→ **PROBLEM TO SOLVE**: Once the line containing "writeSettingZN rd (readReg s rn &&&" is found in the entries below, reproduce it and every line after it, stopping at and including the line containing "def execMul (rd"; reproduce nothing else, and keep each line exact.

╭─ PROVIDED RECORDS

-- ==== Sys2Proof/Machine/LoadStore.lean ====
section
/-! DEFINITION. Loads and stores (45_loadstore.md). Every check of a step is made before its first store (20_memory.md
R74); the base register is never written (R272); the data register is the field Rd (R273). -/

namespace Sys2Proof.Machine

/-- Make an instruction's data checks, then go on where they pass (R74, R304). -/
def guarded (fault : Option Fault) (result : State) : Host.Outcome State Fault Refusal :=
  match fault with
  | some f => .fault f
  | none   => .next result

/-- The two words of a 64-bit store at `a`, the low word at the lower address (R250, D23). -/
def storeDoubleword (a v : Word) (s : State) : State :=
  storeWord (a + 4) (v.extractLsb' 32 32) (storeWord a (v.extractLsb' 0 32) s)

/-- The read-modify-write of a byte in its containing word (R251). -/
def storeByte (a : Word) (b : Byte) (s : State) : State :=
  let w0 := loadWord (wordAddress a) s
  storeWord (wordAddress a) (insertLane w0.1 (lane a) b) w0.2

/-- The read-modify-write of a halfword: in one word, or at lane 3 in the two words that hold it (R252). -/
def storeHalfword (a : Word) (h : BitVec 16) (s : State) : State :=
  if lane a ≤ 2 then
    let w0 := loadWord (wordAddress a) s
    storeWord (wordAddress a) (insertLane w0.1 (lane a) h) w0.2
  else
    let w0 := loadWord (wordAddress a) s
    let w1 := loadWord (wordAddress a + 4) w0.2
    storeWord (wordAddress a + 4) (insertLane w1.1 0 (h.extractLsb' 8 8))
      (storeWord (wordAddress a) (insertLane w0.1 3 (h.extractLsb' 0 8)) w1.2)

/-- A 64-bit load: two words, the low one at the lower address (R260). -/
def loadDoubleword (a : Word) (s : State) : Word × State :=
  let lo := loadWord a s
  let hi := loadWord (a + 4) lo.2
  (hi.1 ++ lo.1, hi.2)

/-- A byte load: its lane of the containing word (R261, D24). -/
def loadByte (a : Word) (s : State) : Byte × State :=
  let w0 := loadWord (wordAddress a) s
  (extractLane 8 w0.1 (lane a), w0.2)

/-- A halfword load: its lanes of one word, or at lane 3 of the two words that hold it (R262, D24). -/
def loadHalfword (a : Word) (s : State) : BitVec 16 × State :=
  if lane a ≤ 2 then
    let w0 := loadWord (wordAddress a) s
    (extractLane 16 w0.1 (lane a), w0.2)
  else
    let w0 := loadWord (wordAddress a) s
    let w1 := loadWord (wordAddress a + 4) w0.2
    (extractLane 8 w1.1 0 ++ extractLane 8 w0.1 3, w1.2)

/-- STUR (R250). -/
def execStur (rd rn : Reg) (imm9 : BitVec 9) (s : State) : Host.Outcome State Fault Refusal :=
  let a := effectiveAddress s rn imm9
  guarded (dataFault s a (!isAligned a) (doublewordWords a)) (advancePc (storeDoubleword a (readReg s rd) s))

/-- STURB (R251); the address is narrowed as R271 says. -/
def execSturb (rd rn : Reg) (imm9 : BitVec 9) (s : State) : Host.Outcome State Fault Refusal :=
  let a := narrowStoreAddress s rn imm9
  guarded (dataFault s a false [wordAddress a]) (advancePc (storeByte a ((readReg s rd).setWidth 8) s))

/-- STURH (R252); the address is narrowed as R271 says. -/
def execSturh (rd rn : Reg) (imm9 : BitVec 9) (s : State) : Host.Outcome State Fault Refusal :=
  let a := narrowStoreAddress s rn imm9
  guarded (dataFault s a (halfwordCrosses a) (halfwordWords a))
    (advancePc (storeHalfword a ((readReg s rd).setWidth 16) s))

/-- LDUR (R260). -/
def execLdur (rd rn : Reg) (imm9 : BitVec 9) (s : State) : Host.Outcome State Fault Refusal :=
  let a := effectiveAddress s rn imm9
  let loaded := loadDoubleword a s
  guarded (dataFault s a (!isAligned a) (doublewordWords a)) (advancePc (writeReg rd loaded.1 loaded.2))

/-- LDURB, zero-extended (R261). -/
def execLdurb (rd rn : Reg) (imm9 : BitVec 9) (s : State) : Host.Outcome State Fault Refusal :=
  let a := effectiveAddress s rn imm9
  let loaded := loadByte a s
  guarded (dataFault s a false [wordAddress a]) (advancePc (writeReg rd (loaded.1.setWidth 64) loaded.2))

/-- LDURH, zero-extended (R262). -/
def execLdurh (rd rn : Reg) (imm9 : BitVec 9) (s : State) : Host.Outcome State Fault Refusal :=
  let a := effectiveAddress s rn imm9
  let loaded := loadHalfword a s
  guarded (dataFault s a (halfwordCrosses a) (halfwordWords a)) (advancePc (writeReg rd (loaded.1.setWidth 64) loaded.2))

end Sys2Proof.Machine
end

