-- ==== Sys2Proof/Machine/Logic.lean ====
section
/-! DEFINITION. The logical, multiply and shift instructions (42_logic_mul_shift.md). None faults. -/

namespace Sys2Proof.Machine

/-- Write `r` to Rd and set Z and N from it; C and V of *next* are left alone (R180, R188, R189). -/
def writeSettingZN (rd : Reg) (r : Word) (s : State) : Host.Outcome State Fault Refusal :=
  retire (writeFlags (setZN r s.next.flags) (writeReg rd r s))

/-- ANDS (R180). -/
def execAnds (rd rn rm : Reg) (s : State) : Host.Outcome State Fault Refusal :=
  writeSettingZN rd (readReg s rn &&& readReg s rm) s

/-- EOR, no flags (R181). -/
def execEor (rd rn rm : Reg) (s : State) : Host.Outcome State Fault Refusal :=
  retire (writeReg rd (readReg s rn ^^^ readReg s rm) s)

/-- ORR, no flags (R182). -/
def execOrr (rd rn rm : Reg) (s : State) : Host.Outcome State Fault Refusal :=
  retire (writeReg rd (readReg s rn ||| readReg s rm) s)

/-- MUL: the low 64 bits of the product, no flags (R183). -/
def execMul (rd rn rm : Reg) (s : State) : Host.Outcome State Fault Refusal :=
  retire (writeReg rd (readReg s rn * readReg s rm) s)

/-- LSL by the amount of R186 or R187 (R188). -/
def execLsl (rd rn : Reg) (immr imms : BitVec 6) (s : State) : Host.Outcome State Fault Refusal :=
  writeSettingZN rd (readReg s rn <<< lslAmount s.config.shiftReading immr imms) s

/-- LSR by the amount of R186 or R187, filling with zeros (R189). -/
def execLsr (rd rn : Reg) (immr imms : BitVec 6) (s : State) : Host.Outcome State Fault Refusal :=
  writeSettingZN rd (readReg s rn >>> lsrAmount s.config.shiftReading immr imms) s

end Sys2Proof.Machine
end

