-- ==== Sys2Proof/Safety.lean ====
section
/-! DEFINITION. The terms the statements use: what a handler may change (its frame), what the spec lists per instruction
(R33, R35, R72), and the invariant of every step. -/

namespace Sys2Proof.Machine

/-! ## Frames: what a handler leaves unchanged from `s` to `t` -/

/-- No stored entry of *next* changed. -/
def RegistersKept (s t : State) : Prop := ∀ j : Reg, t.next.entry j = s.next.entry j

/-- No byte of memory changed. -/
def MemoryKept (s t : State) : Prop := ∀ a : Word, t.mem.readByte a = s.mem.readByte a

/-- No byte of memory changed but the `n` bytes from `a` on (addresses modulo 2^64). -/
def MemoryKeptOutside (s t : State) (a : Word) (n : Nat) : Prop :=
  ∀ b : Word, n ≤ (b - a).toNat → t.mem.readByte b = s.mem.readByte b

/-- *current* and the parameters are as before, *next*.pc is `pc`, and the ports passed `events`. -/
structure Stepped (s t : State) (pc : Word) (events : List PortEvent) : Prop where
  current : t.current = s.current
  config  : t.config = s.config
  pc      : t.next.pc = pc
  trace   : t.trace = s.trace ++ events

/-- A handler wrote `v` to Rd and nothing else but the flags `f`: index 31 discards the value, every other entry, memory
and `run_bit` are as before, and the pc advances by 4. -/
structure RegisterResult (s t : State) (rd : Reg) (v : Word) (f : Flags) (events : List PortEvent) : Prop where
  written   : rd ≠ xzr → t.next.entry rd = v
  discarded : rd = xzr → RegistersKept s t
  others    : ∀ j : Reg, j ≠ rd → t.next.entry j = s.next.entry j
  flags     : t.next.flags = f
  runBit    : t.runBit = s.runBit
  memory    : MemoryKept s t
  stepped   : Stepped s t (s.current.pc + 4) events

/-- A handler wrote `next.pc` and nothing else. -/
structure PcResult (s t : State) (pc : Word) (events : List PortEvent) : Prop where
  registers : RegistersKept s t
  flags     : t.next.flags = s.next.flags
  runBit    : t.runBit = s.runBit
  memory    : MemoryKept s t
  stepped   : Stepped s t pc events

/-- A store wrote memory and advanced the pc by 4: no register, no flag, no `run_bit`; memory is kept outside the `n`
bytes from `a` on. -/
structure StoreResult (s t : State) (a : Word) (n : Nat) (events : List PortEvent) : Prop where
  registers : RegistersKept s t
  flags     : t.next.flags = s.next.flags
  runBit    : t.runBit = s.runBit
  memory    : MemoryKeptOutside s t a n
  stepped   : Stepped s t (s.current.pc + 4) events

/-! ## What the spec lists per instruction -/

/-- The Rd field of an instruction that writes a general register (R33). -/
def destination : Instr → Option Reg
  | .addsReg rd _ _ | .addsImm rd _ _ _ | .subsReg rd _ _ | .subsImm rd _ _ _ | .adcs rd _ _ | .addReg rd _ _
  | .addImm rd _ _ _ | .subReg rd _ _ | .subImm rd _ _ _ | .ands rd _ _ | .eor rd _ _ | .orr rd _ _ | .mul rd _ _
  | .lsl rd _ _ _ | .lsr rd _ _ _ | .movz rd _ _ | .ldur rd _ _ | .ldurb rd _ _ | .ldurh rd _ _ => some rd
  | .hlt | .b .. | .br .. | .bCond .. | .cbz .. | .cbnz .. | .stur .. | .sturb .. | .sturh .. => none

/-- The instructions that write all four flags (R35). -/
def writesAllFlags : Instr → Bool
  | .addsReg .. | .addsImm .. | .subsReg .. | .subsImm .. | .adcs .. => true
  | .hlt | .addReg .. | .addImm .. | .subReg .. | .subImm .. | .ands .. | .eor .. | .orr .. | .mul .. | .lsl .. | .lsr ..
  | .b .. | .br .. | .bCond .. | .cbz .. | .cbnz .. | .movz .. | .stur .. | .sturb .. | .sturh .. | .ldur .. | .ldurb ..
  | .ldurh .. => false

/-- The instructions that write Z and N only (R35). -/
def writesZN : Instr → Bool
  | .ands .. | .lsl .. | .lsr .. => true
  | .hlt | .addsReg .. | .addsImm .. | .subsReg .. | .subsImm .. | .adcs .. | .addReg .. | .addImm .. | .subReg ..
  | .subImm .. | .eor .. | .orr .. | .mul .. | .b .. | .br .. | .bCond .. | .cbz .. | .cbnz .. | .movz .. | .stur ..
  | .sturb .. | .sturh .. | .ldur .. | .ldurb .. | .ldurh .. => false

/-- The branching handlers (R34, R39): the instructions that set `next.pc` themselves. -/
def isBranch : Instr → Bool
  | .b .. | .br .. | .bCond .. | .cbz .. | .cbnz .. => true
  | .hlt | .addsReg .. | .addsImm .. | .subsReg .. | .subsImm .. | .adcs .. | .addReg .. | .addImm .. | .subReg ..
  | .subImm .. | .ands .. | .eor .. | .orr .. | .mul .. | .lsl .. | .lsr .. | .movz .. | .stur .. | .sturb .. | .sturh ..
  | .ldur .. | .ldurb .. | .ldurh .. => false

/-- What a load or store accesses: the address its rule computes and how many bytes from there on it moves (R72, R270,
R271). `none`: the instruction does not access data memory. -/
def dataAccess (s : State) : Instr → Option (Word × Nat)
  | .stur _ rn imm9 | .ldur _ rn imm9 => some (effectiveAddress s rn imm9, 8)
  | .sturb _ rn imm9 => some (narrowStoreAddress s rn imm9, 1)
  | .sturh _ rn imm9 => some (narrowStoreAddress s rn imm9, 2)
  | .ldurb _ rn imm9 => some (effectiveAddress s rn imm9, 1)
  | .ldurh _ rn imm9 => some (effectiveAddress s rn imm9, 2)
  | .hlt | .addsReg .. | .addsImm .. | .subsReg .. | .subsImm .. | .adcs .. | .addReg .. | .addImm .. | .subReg ..
  | .subImm .. | .ands .. | .eor .. | .orr .. | .mul .. | .lsl .. | .lsr .. | .b .. | .br .. | .bCond .. | .cbz ..
  | .cbnz .. | .movz .. => none

/-- The stores. -/
def isStore : Instr → Bool
  | .stur .. | .sturb .. | .sturh .. => true
  | .hlt | .addsReg .. | .addsImm .. | .subsReg .. | .subsImm .. | .adcs .. | .addReg .. | .addImm .. | .subReg ..
  | .subImm .. | .ands .. | .eor .. | .orr .. | .mul .. | .lsl .. | .lsr .. | .b .. | .br .. | .bCond .. | .cbz ..
  | .cbnz .. | .movz .. | .ldur .. | .ldurb .. | .ldurh .. => false

/-- How many `load_word` and how many `store_word` commands an instruction issues in a state (R72): a halfword that
crosses a word takes two words, any other narrow access one; a narrow store reads each word before it writes it. -/
def portTraffic (s : State) : Instr → Nat × Nat
  | .ldur .. => (2, 0)
  | .stur .. => (0, 2)
  | .ldurb .. => (1, 0)
  | .sturb .. => (1, 1)
  | .ldurh _ rn imm9 => if (effectiveAddress s rn imm9).toNat % 4 = 3 then (2, 0) else (1, 0)
  | .sturh _ rn imm9 => if (narrowStoreAddress s rn imm9).toNat % 4 = 3 then (2, 2) else (1, 1)
  | .hlt | .addsReg .. | .addsImm .. | .subsReg .. | .subsImm .. | .adcs .. | .addReg .. | .addImm .. | .subReg ..
  | .subImm .. | .ands .. | .eor .. | .orr .. | .mul .. | .lsl .. | .lsr .. | .b .. | .br .. | .bCond .. | .cbz ..
  | .cbnz .. | .movz .. => (0, 0)

/-- The kinds of a port event, for counting. -/
def PortEvent.isFetch : PortEvent → Bool
  | .fetch .. => true
  | .load .. | .store .. | .diag .. => false
def PortEvent.isLoad : PortEvent → Bool
  | .load .. => true
  | .fetch .. | .store .. | .diag .. => false
def PortEvent.isStore : PortEvent → Bool
  | .store .. => true
  | .fetch .. | .load .. | .diag .. => false
def PortEvent.isDiag : PortEvent → Bool
  | .diag .. => true
  | .fetch .. | .load .. | .store .. => false

/-- Is the byte at `a + k` mapped for every `k` below `n`? -/
def BytesMapped (c : Config) (a : Word) (n : Nat) : Prop := ∀ k : Nat, k < n → isMapped c (a + BitVec.ofNat 64 k) = true

/-- What `ALIGN_POLICY` asks of an address that must satisfy `ok`: nothing under `BYTEWISE` (R65, R67). -/
def AlignmentAllows (c : Config) (ok : Prop) : Prop := c.alignPolicy = .bytewise ∨ ok

/-! ## The invariant -/

/-- Memory lists bytes at mapped addresses only: `M` is defined where `MAPPED` holds (R61). -/
def MemoryInsideMapped (s : State) : Prop :=
  ∀ a : Word, s.mem.readByte a ≠ unlistedByte → isMapped s.config a = true

/-- What holds at the start of every step of a run: *next* equals *current* (R45), memory is in canonical form and lies
inside the mapped addresses (R61). -/
structure Invariant (s : State) : Prop where
  buffers : s.next = s.current
  memory  : s.mem.wf = true
  mapped  : MemoryInsideMapped s

/-- What the environment must have done before the first step (R333, R75): `INIT_MEM` is a memory in canonical form on
mapped bytes, and `RESET_PC` is a multiple of 4 whose four bytes are mapped. -/
structure BootValid (c : Config) (b : Boot) : Prop where
  memory    : Memory.wf ⟨b.initMem⟩ = true
  mapped    : MemoryInsideMapped (State.resetWith c b)
  aligned   : b.resetPc.toNat % 4 = 0
  pcMapped  : BytesMapped c b.resetPc 4

/-- A safe step: it does not fault. -/
def StepSafe (s : State) : Prop := ∀ f : Fault, step s ≠ .fault f

/-- The parameters of a machine whose memory is total and lenient: every address mapped, misaligned accesses done byte
by byte (R65, R67, D6). -/
def LenientMemory (c : Config) : Prop := (∀ a : Word, isMapped c a = true) ∧ c.alignPolicy = .bytewise

end Sys2Proof.Machine
end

╰─

→ **ANSWER TO THIS TASK**:
  writeSettingZN rd (readReg s rn &&& readReg s rm) s

/-- EOR, no flags (R181). -/
def execEor (rd rn rm : Reg) (s : State) : Host.Outcome State Fault Refusal :=
  retire (writeReg rd (readReg s rn ^^^ readReg s rm) s)

/-- ORR, no flags (R182). -/
def execOrr (rd rn rm : Reg) (s : State) : Host.Outcome State Fault Refusal :=
  retire (writeReg rd (readReg s rn ||| readReg s rm) s)

/-- MUL: the low 64 bits of the product, no flags (R183). -/
def execMul (rd rn rm : Reg) (s : State) : Host.Outcome State Fault Refusal :=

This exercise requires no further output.